WORKING DATA:
/-- FORCE and AUTO_TIMER_EXPIRY: in WAITING each triggers the capture with its own kind; FORCE in ARMING is kept for WAITING and is
refused everywhere else (R82, R74, R75). -/
def Obligations.TriggersInWaiting : Prop :=
  (∀ s : State, s.takes .force = true →
    (s.sweep.acq = .waiting → ∃ t : State, exec .force s = .next t ∧ t.responds .ok []
      ∧ t.sweep = { s.sweep with trigKind := .forced, auto := none, colCount := 0, acq := .capturing }
      ∧ t.store = s.store ∧ t.path = s.path ∧ t.trig = s.trig ∧ t.meas = s.meas ∧ t.panel = s.panel
      ∧ t.notices = s.notices ∧ s.restKept t)
    ∧ (s.sweep.acq = .arming →
      exec .force s = .next (({ s with sweep := { s.sweep with force := true } } : State).answer .ok [] .none))
    ∧ (s.sweep.acq ≠ .waiting → s.sweep.acq ≠ .arming → exec .force s = .next (s.answer .wrongState [] .none)))
  ∧ (∀ s : State, s.held = false → s.sweep.acq = .waiting → s.sweep.auto ≠ none →
    ∃ t : State, exec .autoTimerExpiry s = .next t
      ∧ t.sweep = { s.sweep with trigKind := .auto, auto := none, colCount := 0, acq := .capturing }
      ∧ t.store = s.store ∧ t.link = s.link ∧ t.path = s.path ∧ t.trig = s.trig ∧ t.meas = s.meas ∧ t.panel = s.panel
      ∧ t.notices = s.notices ∧ s.restKept t)

/-- CLEAR_STATS clears the statistics of every live measurement, the sum kept with them too, leaves STATUS, LAST, OUTCOME and the
FAIL flags, and excludes a running pass (R97, R108, R109). -/
def Obligations.ClearStatsClears : Prop :=
  ∀ s : State, s.takes .clearStats = true → s.tableKept = true →
    ∃ t : State, exec .clearStats s = .next t ∧ t.responds .ok []
      ∧ (∀ i n, s.isLive .measurement i = true → n = 10 ∨ n = 11 ∨ n = 12 ∨ n = 13 ∨ n = 15 →
          t.get ⟨.measurement, i, n⟩ = 0)
      ∧ (∀ i, s.isLive .measurement i = true → t.meas.sums.getD i 0 = 0)
      ∧ (∀ i, s.isLive .measurement i = false → t.meas.sums[i]? = s.meas.sums[i]?)
      ∧ t.meas.stamps = s.meas.stamps
      ∧ (∀ f : FieldId, f.kind ≠ .measurement ∨ f.num < 10 ∨ f.num = 14 → t.get f = s.get f)
      ∧ t.notices = s.notices ∧ t.sweep = s.sweep ∧ t.comb = s.comb ∧ t.path = s.path ∧ t.trig = s.trig ∧ t.panel = s.panel
      ∧ t.store.groups = s.store.groups ∧ t.store.queue = s.store.queue ∧ s.recordsKept t ∧ s.restKept t
      ∧ t.meas.pass = s.meas.pass.map fun p => { p with exclude := true }

/-- COLUMNS: bad parameters and a channel with no shown bank are refused; otherwise the shown bank is lent to the link and the response
carries the count, the header and the columns, the count limited to what is left with CLAMPED (R63). The bits of the header's
clip byte that R190 gives no meaning are log 31's. -/
def Obligations.ColumnsReadsShownBank : Prop :=
  ∀ (s : State) (ch : Byte) (first count : BitVec 16), s.takes (.columns ch first count) = true →
    (4 ≤ ch.toNat ∨ 1000 ≤ first.toNat ∨ count = 0 → exec (.columns ch first count) s = .next (s.answer .badValue [] .none))
    ∧ (ch.toNat < 4 → first.toNat < 1000 → count ≠ 0 → s.shownBank ch.toNat = none →
      exec (.columns ch first count) s = .next (s.answer .noData [] .none))
    ∧ (∀ b : Bank, ch.toNat < 4 → first.toNat < 1000 → count ≠ 0 → s.shownBank ch.toNat = some b →
      exec (.columns ch first count) s = .next
        ((requestLend .link ch.toNat s).answer
          (if count.toNat ≤ 1000 - first.toNat then .ok else .clamped)
          (beBytes 2 (Nat.min count.toNat (1000 - first.toNat) : Nat) ++ headerBytes b.header
            ++ ((List.range (Nat.min count.toNat (1000 - first.toNat))).map fun i => columnBytes (b.col (first.toNat + i))).flatten)
          (.columns ch.toNat)))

TASK DETAILS: The response must contain each line above that holds the string "Obligations".

SOLUTION TO THE EXERCISE:
def Obligations.TriggersInWaiting : Prop :=
def Obligations.ClearStatsClears : Prop :=
def Obligations.ColumnsReadsShownBank : Prop :=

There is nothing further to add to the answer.